According to him, we have seen consolidation within the semiconductor industry in 2009 and it has been global in nature. What is occurring is a kind of global re-optimization of the industry. IC design, manufacturing, test, packaging, and product assembly are taking place in many different parts of the world, with multiple companies and geographically dispersed teams.
“Although, I think, we may see further consolidation in the coming year; beyond that, I can’t speculate on who will participate or when that will happen.”
Semicon industry outlook for 2010!
How is the outlook for 2010 going to shape up now that some signs of recovery have appeared?
Lip-Bu Tan said that according to the Semiconductor Industry Association (SIA), after a decline of over 11 percent in 2009 as compared to 2008, the semiconductor industry is projected to grow by over 10 percent in 2010 and 8.4 percent in 2011.
“While an economic recovery is inevitable, and may already be taking shape, customers still remain cautious in their optimism. They are keeping a tight rein on research and development budgets. This is consistent with what we have seen with other downturns, and we expect the EDA industry recovery to lag a quarter or two behind the semiconductor industry.”
On the same note, I inquired about the likely direction of the global EDA industry in 2010.
Lip-Bu Tan added: “EDA plays a central role in the design of all ICs and systems. There are many opportunities for EDA providers who understand the changing semiconductor environment.
“In 2010 and beyond, EDA providers must not only solve technology problems, but must also help customers reduce design and verification costs, differentiate themselves from competitors, and collaborate with partners on a worldwide basis. To do this, the EDA industry must focus on integrated solutions and close partnerships rather than simply selling point tools.
“One way to lower costs is by moving up in abstraction. Early attempts by EDA vendors to address system-level design started at the algorithmic level with a top-down approach, and had little connection to downstream implementation. They did not succeed. Now, however, EDA vendors such as Cadence have realized that it’s better to start with existing strengths in RTL design and move upwards incrementally to the transaction level.
“There are other critical areas for the EDA industry to address in 2010. Nearly all systems-on-chip (SoCs) today are mixed-signal, yet mixed-signal implementation and verification are increasingly becoming bottlenecks. Energy savings is a key driver of many electronics products, making low-power design a strong mandate. And functional verification, according to some studies, is a bottleneck that takes as much as 70 percent of the front-end design cycle.”
To help solve these problems, Cadence offers integrated solutions in mixed-signal design, low-power design, and enterprise verification, in addition to system development and advanced nodes.
“Finally, good EDA solutions must support collaboration by permitting geographically dispersed teams to communicate and work effectively together. And EDA standards are necessary so that customers can exchange IP and design data, and can outsource portions of the chip development process,” Tan added.
India has great potential
Finally, it is always good to hear about the estimate of the Indian semiconductor industry from global leaders.

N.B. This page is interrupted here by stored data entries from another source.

-- ==== Sys2Proof/Laws/State.lean ====
section
/-!
SUPPORT. One lemma for each field and each named update of the state, true by unfolding, so that no later proof unfolds a record.
-/
namespace Sys2Proof.Machine

/-! ## The reset values (R33) -/

@[simp] theorem Block.reset_state : Block.reset.state = 0xFFFFFFFF#32 := rfl
@[simp] theorem Block.reset_count : Block.reset.count = 0#32 := rfl
@[simp] theorem Block.reset_expect : Block.reset.expect = 0#32 := rfl
@[simp] theorem Block.reset_actual : Block.reset.actual = 0#32 := rfl
@[simp] theorem Block.reset_vdone : Block.reset.vdone = false := rfl
@[simp] theorem Block.reset_matchBit : Block.reset.matchBit = false := rfl
@[simp] theorem Block.reset_mismatchBit : Block.reset.mismatchBit = false := rfl
@[simp] theorem Block.reset_errCmd : Block.reset.errCmd = false := rfl
@[simp] theorem Block.reset_errAcc : Block.reset.errAcc = false := rfl
@[simp] theorem State.reset_block : State.reset.block = Block.reset := rfl
@[simp] theorem State.reset_rdata : State.reset.rdata = none := rfl
@[simp] theorem State.reset_inputs : State.reset.inputs = [] := rfl
@[simp] theorem State.reset_powerCycles : State.reset.powerCycles = 0 := rfl

/-! ## Updates of STATUS (R101 to R103, R181, R182) -/

@[simp] theorem Block.clearOutcome_state (b : Block) : (b.clearOutcome).state = b.state := rfl
@[simp] theorem Block.clearOutcome_count (b : Block) : (b.clearOutcome).count = b.count := rfl
@[simp] theorem Block.clearOutcome_expect (b : Block) : (b.clearOutcome).expect = b.expect := rfl
@[simp] theorem Block.clearOutcome_actual (b : Block) : (b.clearOutcome).actual = b.actual := rfl
@[simp] theorem Block.clearOutcome_vdone (b : Block) : (b.clearOutcome).vdone = false := rfl
@[simp] theorem Block.clearOutcome_matchBit (b : Block) : (b.clearOutcome).matchBit = false := rfl
@[simp] theorem Block.clearOutcome_mismatchBit (b : Block) : (b.clearOutcome).mismatchBit = false := rfl
@[simp] theorem Block.clearOutcome_errCmd (b : Block) : (b.clearOutcome).errCmd = b.errCmd := rfl
@[simp] theorem Block.clearOutcome_errAcc (b : Block) : (b.clearOutcome).errAcc = b.errAcc := rfl

@[simp] theorem Block.setOutcome_state (b : Block) (c : Word) : (b.setOutcome c).state = b.state := rfl
@[simp] theorem Block.setOutcome_count (b : Block) (c : Word) : (b.setOutcome c).count = b.count := rfl
@[simp] theorem Block.setOutcome_expect (b : Block) (c : Word) : (b.setOutcome c).expect = b.expect := rfl
@[simp] theorem Block.setOutcome_actual (b : Block) (c : Word) : (b.setOutcome c).actual = b.actual := rfl
@[simp] theorem Block.setOutcome_vdone (b : Block) (c : Word) : (b.setOutcome c).vdone = true := rfl
@[simp] theorem Block.setOutcome_matchBit (b : Block) (c : Word) : (b.setOutcome c).matchBit = (c == b.expect) := rfl
@[simp] theorem Block.setOutcome_mismatchBit (b : Block) (c : Word) : (b.setOutcome c).mismatchBit = (c != b.expect) := rfl
@[simp] theorem Block.setOutcome_errCmd (b : Block) (c : Word) : (b.setOutcome c).errCmd = b.errCmd := rfl
@[simp] theorem Block.setOutcome_errAcc (b : Block) (c : Word) : (b.setOutcome c).errAcc = b.errAcc := rfl

@[simp] theorem Block.clearErrors_state (b : Block) : (b.clearErrors).state = b.state := rfl
@[simp] theorem Block.clearErrors_count (b : Block) : (b.clearErrors).count = b.count := rfl
@[simp] theorem Block.clearErrors_expect (b : Block) : (b.clearErrors).expect = b.expect := rfl
@[simp] theorem Block.clearErrors_actual (b : Block) : (b.clearErrors).actual = b.actual := rfl
@[simp] theorem Block.clearErrors_vdone (b : Block) : (b.clearErrors).vdone = b.vdone := rfl
@[simp] theorem Block.clearErrors_matchBit (b : Block) : (b.clearErrors).matchBit = b.matchBit := rfl
@[simp] theorem Block.clearErrors_mismatchBit (b : Block) : (b.clearErrors).mismatchBit = b.mismatchBit := rfl
@[simp] theorem Block.clearErrors_errCmd (b : Block) : (b.clearErrors).errCmd = false := rfl
@[simp] theorem Block.clearErrors_errAcc (b : Block) : (b.clearErrors).errAcc = false := rfl

@[simp] theorem Block.setErrorCmd_state (b : Block) : (b.setError .cmd).state = b.state := rfl
@[simp] theorem Block.setErrorCmd_count (b : Block) : (b.setError .cmd).count = b.count := rfl
@[simp] theorem Block.setErrorCmd_expect (b : Block) : (b.setError .cmd).expect = b.expect := rfl
@[simp] theorem Block.setErrorCmd_actual (b : Block) : (b.setError .cmd).actual = b.actual := rfl
@[simp] theorem Block.setErrorCmd_vdone (b : Block) : (b.setError .cmd).vdone = b.vdone := rfl
@[simp] theorem Block.setErrorCmd_matchBit (b : Block) : (b.setError .cmd).matchBit = b.matchBit := rfl
@[simp] theorem Block.setErrorCmd_mismatchBit (b : Block) : (b.setError .cmd).mismatchBit = b.mismatchBit := rfl
@[simp] theorem Block.setErrorCmd_errCmd (b : Block) : (b.setError .cmd).errCmd = true := rfl
@[simp] theorem Block.setErrorCmd_errAcc (b : Block) : (b.setError .cmd).errAcc = b.errAcc := rfl

@[simp] theorem Block.setErrorAcc_state (b : Block) : (b.setError .acc).state = b.state := rfl
@[simp] theorem Block.setErrorAcc_count (b : Block) : (b.setError .acc).count = b.count := rfl
@[simp] theorem Block.setErrorAcc_expect (b : Block) : (b.setError .acc).expect = b.expect := rfl
@[simp] theorem Block.setErrorAcc_actual (b : Block) : (b.setError .acc).actual = b.actual := rfl
@[simp] theorem Block.setErrorAcc_vdone (b : Block) : (b.setError .acc).vdone = b.vdone := rfl
@[simp] theorem Block.setErrorAcc_matchBit (b : Block) : (b.setError .acc).matchBit = b.matchBit := rfl
@[simp] theorem Block.setErrorAcc_mismatchBit (b : Block) : (b.setError .acc).mismatchBit = b.mismatchBit := rfl
@[simp] theorem Block.setErrorAcc_errCmd (b : Block) : (b.setError .acc).errCmd = b.errCmd := rfl
@[simp] theorem Block.setErrorAcc_errAcc (b : Block) : (b.setError .acc).errAcc = true := rfl

/-! ## A DIN write (R120) -/

@[simp] theorem Block.absorbWrite_state (b : Block) (k : Nat) (w : Word) : (b.absorbWrite k w).state = absorb b.state (messageBytes k w) := rfl
@[simp] theorem Block.absorbWrite_count (b : Block) (k : Nat) (w : Word) : (b.absorbWrite k w).count = b.count + BitVec.ofNat 32 k := rfl
@[simp] theorem Block.absorbWrite_expect (b : Block) (k : Nat) (w : Word) : (b.absorbWrite k w).expect = b.expect := rfl
@[simp] theorem Block.absorbWrite_actual (b : Block) (k : Nat) (w : Word) : (b.absorbWrite k w).actual = b.actual := rfl
@[simp] theorem Block.absorbWrite_vdone (b : Block) (k : Nat) (w : Word) : (b.absorbWrite k w).vdone = b.vdone := rfl
@[simp] theorem Block.absorbWrite_matchBit (b : Block) (k : Nat) (w : Word) : (b.absorbWrite k w).matchBit = b.matchBit := rfl
@[simp] theorem Block.absorbWrite_mismatchBit (b : Block) (k : Nat) (w : Word) : (b.absorbWrite k w).mismatchBit = b.mismatchBit := rfl
@[simp] theorem Block.absorbWrite_errCmd (b : Block) (k : Nat) (w : Word) : (b.absorbWrite k w).errCmd = b.errCmd := rfl
@[simp] theorem Block.absorbWrite_errAcc (b : Block) (k : Nat) (w : Word) : (b.absorbWrite k w).errAcc = b.errAcc := rfl

/-! ## Inputs offered to the machine (R45) -/

@[simp] theorem State.offer_block (s : State) (ins : List Input) : (s.offer ins).block = s.block := rfl
@[simp] theorem State.offer_rdata (s : State) (ins : List Input) : (s.offer ins).rdata = s.rdata := rfl
@[simp] theorem State.offer_inputs (s : State) (ins : List Input) : (s.offer ins).inputs = ins ++ s.inputs := rfl
@[simp] theorem State.offer_powerCycles (s : State) (ins : List Input) : (s.offer ins).powerCycles = s.powerCycles := rfl

@[simp] theorem State.offer_nil (s : State) : s.offer [] = s := rfl

@[simp] theorem transactions_nil : transactions [] = [] := rfl

@[simp] theorem transactions_cons (w : TW) (ws : List TW) :
    transactions (w :: ws) = .txn w :: transactions ws := rfl

@[simp] theorem transactions_append (ws vs : List TW) :
    transactions (ws ++ vs) = transactions ws ++ transactions vs := List.map_append

@[simp] theorem transactions_length (ws : List TW) : (transactions ws).length = ws.length :=
  List.length_map ..

end Sys2Proof.Machine
end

Lip-Bu Tan said: “According to the Indian Semiconductor Association-Frost & Sullivan report update 2008-10, the total revenues of the Indian semiconductor market are poised to grow from $5.9 billion in 2008 to $7.59 billion in 2010 at a CAGR of 13.4 percent; marking a growing market despite a decline in the growth rate. India has great potential as a semiconductor market due to a huge domestic market for electronics equipment ranging from mobile phones to energy meters.”He added that growth for semiconductor companies will come from energy-related and low-power technologies that are able to drive the market share shifts. A number of semiconductor companies have already invested in or are considering investment in alternate technologies, such as green technologies like solar panels.